• Work item:
Please reproduce, exactly and with nothing else, every line from the one containing "let rs := s.heldEntries" through the last line of the records below.

• Stored data entries:
-- ==== Sys2Proof/Machine/Preempt.lean ====
section
/-! DEFINITION. Swaps of the banks of a core, spills, evictions and restores (R22, R39, R152, R153, R155, R299, R390 to
R393, R464). -/

namespace Sys2Proof.Machine

/-! ### Slots of the banks -/

/-- The groups of a core in slots of the active bank, in slot order. -/
def State.activeOn (s : State) (core : Nat) : List (Nat × Nat × Group) :=
  ((List.range 16).map (fun k => (s.groupsOn core).filterMap (fun p =>
    if p.2.place = .active k then some (k, p.1, p.2) else none))).flatten

/-- The groups of a core in slots of the shadow bank, in slot order. -/
def State.shadowOn (s : State) (core : Nat) : List (Nat × Nat × Group) :=
  ((List.range 16).map (fun k => (s.groupsOn core).filterMap (fun p =>
    if p.2.place = .shadow k then some (k, p.1, p.2) else none))).flatten

/-- Slots of a bank without a group. -/
def freeSlots (held : List (Nat × Nat × Group)) : List Nat :=
  (List.range 16).filter (fun k => !held.any (fun h => h.1 == k))

/-- Home rows that the groups of a bank hold (R59). -/
def rowsHeld (held : List (Nat × Nat × Group)) : Nat := (held.map (fun h => h.2.2.ctx.need)).sum

/-- Whether the 48 cycles of a swap still run (R22). -/
def State.swapping (s : State) (core : Nat) : Bool :=
  match (s.core core).swap with
  | some w => s.cycle < w.until_
  | none => false

/-! ### Leaving the banks -/

/-- The number of oldest operations of a group that count as sent when its bank is swapped out: all up to its last store or
read-modify-write (R390, R393; log entry 32). They complete afterwards. -/
def sentFirst (ops : List MemOp) : Nat :=
  let n := ops.length
  n - ((ops.reverse.takeWhile (fun o => match memForm o.ins with
    | some f => f.load && (f.atom.isNone || f.atom == some .ld)
    | none => true)).length)

/-- The signature of a sleeper with its exact entries folded in (R153). -/
def Wake.fold (w : Wake) : Wake := { w with exact := [], sig := w.exact.foldl sigAdd w.sig }

/-- What every group loses when it leaves its slot: a live attempt (R155), the captured words of its xirs (R255), run-ahead,
speculation entries, token-wait count, register cache. -/
def Group.leave (g : Group) : Group :=
  let g := if g.tx.isSome then g.abort 9 false else g
  let sl := g.ctx.slices.map (fun x => { x with xir := x.xir.map (fun q => { q with words := [] }) })
  { g with ctx := { g.ctx with slices := sl }, ahead := none, specs := [], tokenWait := 0, cache := [], held := [],
           wake := g.wake.fold }

/-- The operations of a leaving group: those sent stay in flight, the others are withdrawn into its replay part with its
ungranted requests and its drains; in handler mode all are sent (R390, R464). -/
def State.withdraw (s : State) (core frame : Nat) : State :=
  match s.group core frame with
  | none => s
  | some g =>
    if g.inHandler then s
    else
      let n := sentFirst g.ops
      let rs := s.heldEntries core frame { g with ops := g.ops.drop n } true ++ g.replay
      (s.dropHeld core frame).modGroup core frame (fun h => { h with ops := g.ops.take n, replay := rs })

/-- Offset of the handler area in a frame (R464). -/
abbrev handlerArea : Nat := 645120

/-- The save area, replay part and the benches that have not left the frame since an earlier save, at their new places, written
into a group's frame; in handler mode the handler area; of a parked group nothing, its frame stands (R357, R382, R391, R464). -/
def State.writeSaved (s : State) (core frame : Nat) : State :=
  match s.group core frame with
  | none => s
  | some g =>
    let base := s.frameAddr core frame
    match g.handler with
    | some _ =>
      if g.inHandler then s.perform (base + handlerArea) (s.saveHead core frame g g.ctx (2 ^ 56, 0) true false) else s
    | none =>
      let head := s.saveHead core frame g g.ctx (2 ^ 56, 0) false true
      let bs := allBenches (s.core core) frame g
      let s := (s.perform (base + 256) head).perform (base + s.replayOff core frame g g.ctx) (replayPart g.replay)
      g.benchCtx.foldl (fun s e =>
        s.perform (base + 256 + head.length + benchOffset bs e.1) (benchBytes e.1 e.2.1 e.2.2)) s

• Output below:
      let rs := s.heldEntries core frame { g with ops := g.ops.drop n } true ++ g.replay
      (s.dropHeld core frame).modGroup core frame (fun h => { h with ops := g.ops.take n, replay := rs })

/-- Offset of the handler area in a frame (R464). -/
abbrev handlerArea : Nat := 645120

/-- The save area, replay part and the benches that have not left the frame since an earlier save, at their new places, written
into a group's frame; in handler mode the handler area; of a parked group nothing, its frame stands (R357, R382, R391, R464). -/
def State.writeSaved (s : State) (core frame : Nat) : State :=
  match s.group core frame with
  | none => s
  | some g =>
    let base := s.frameAddr core frame
    match g.handler with
    | some _ =>
      if g.inHandler then s.perform (base + handlerArea) (s.saveHead core frame g g.ctx (2 ^ 56, 0) true false) else s
    | none =>
      let head := s.saveHead core frame g g.ctx (2 ^ 56, 0) false true
      let bs := allBenches (s.core core) frame g
      let s := (s.perform (base + 256) head).perform (base + s.replayOff core frame g g.ctx) (replayPart g.replay)
      g.benchCtx.foldl (fun s e =>
        s.perform (base + 256 + head.length + benchOffset bs e.1) (benchBytes e.1 e.2.1 e.2.2)) s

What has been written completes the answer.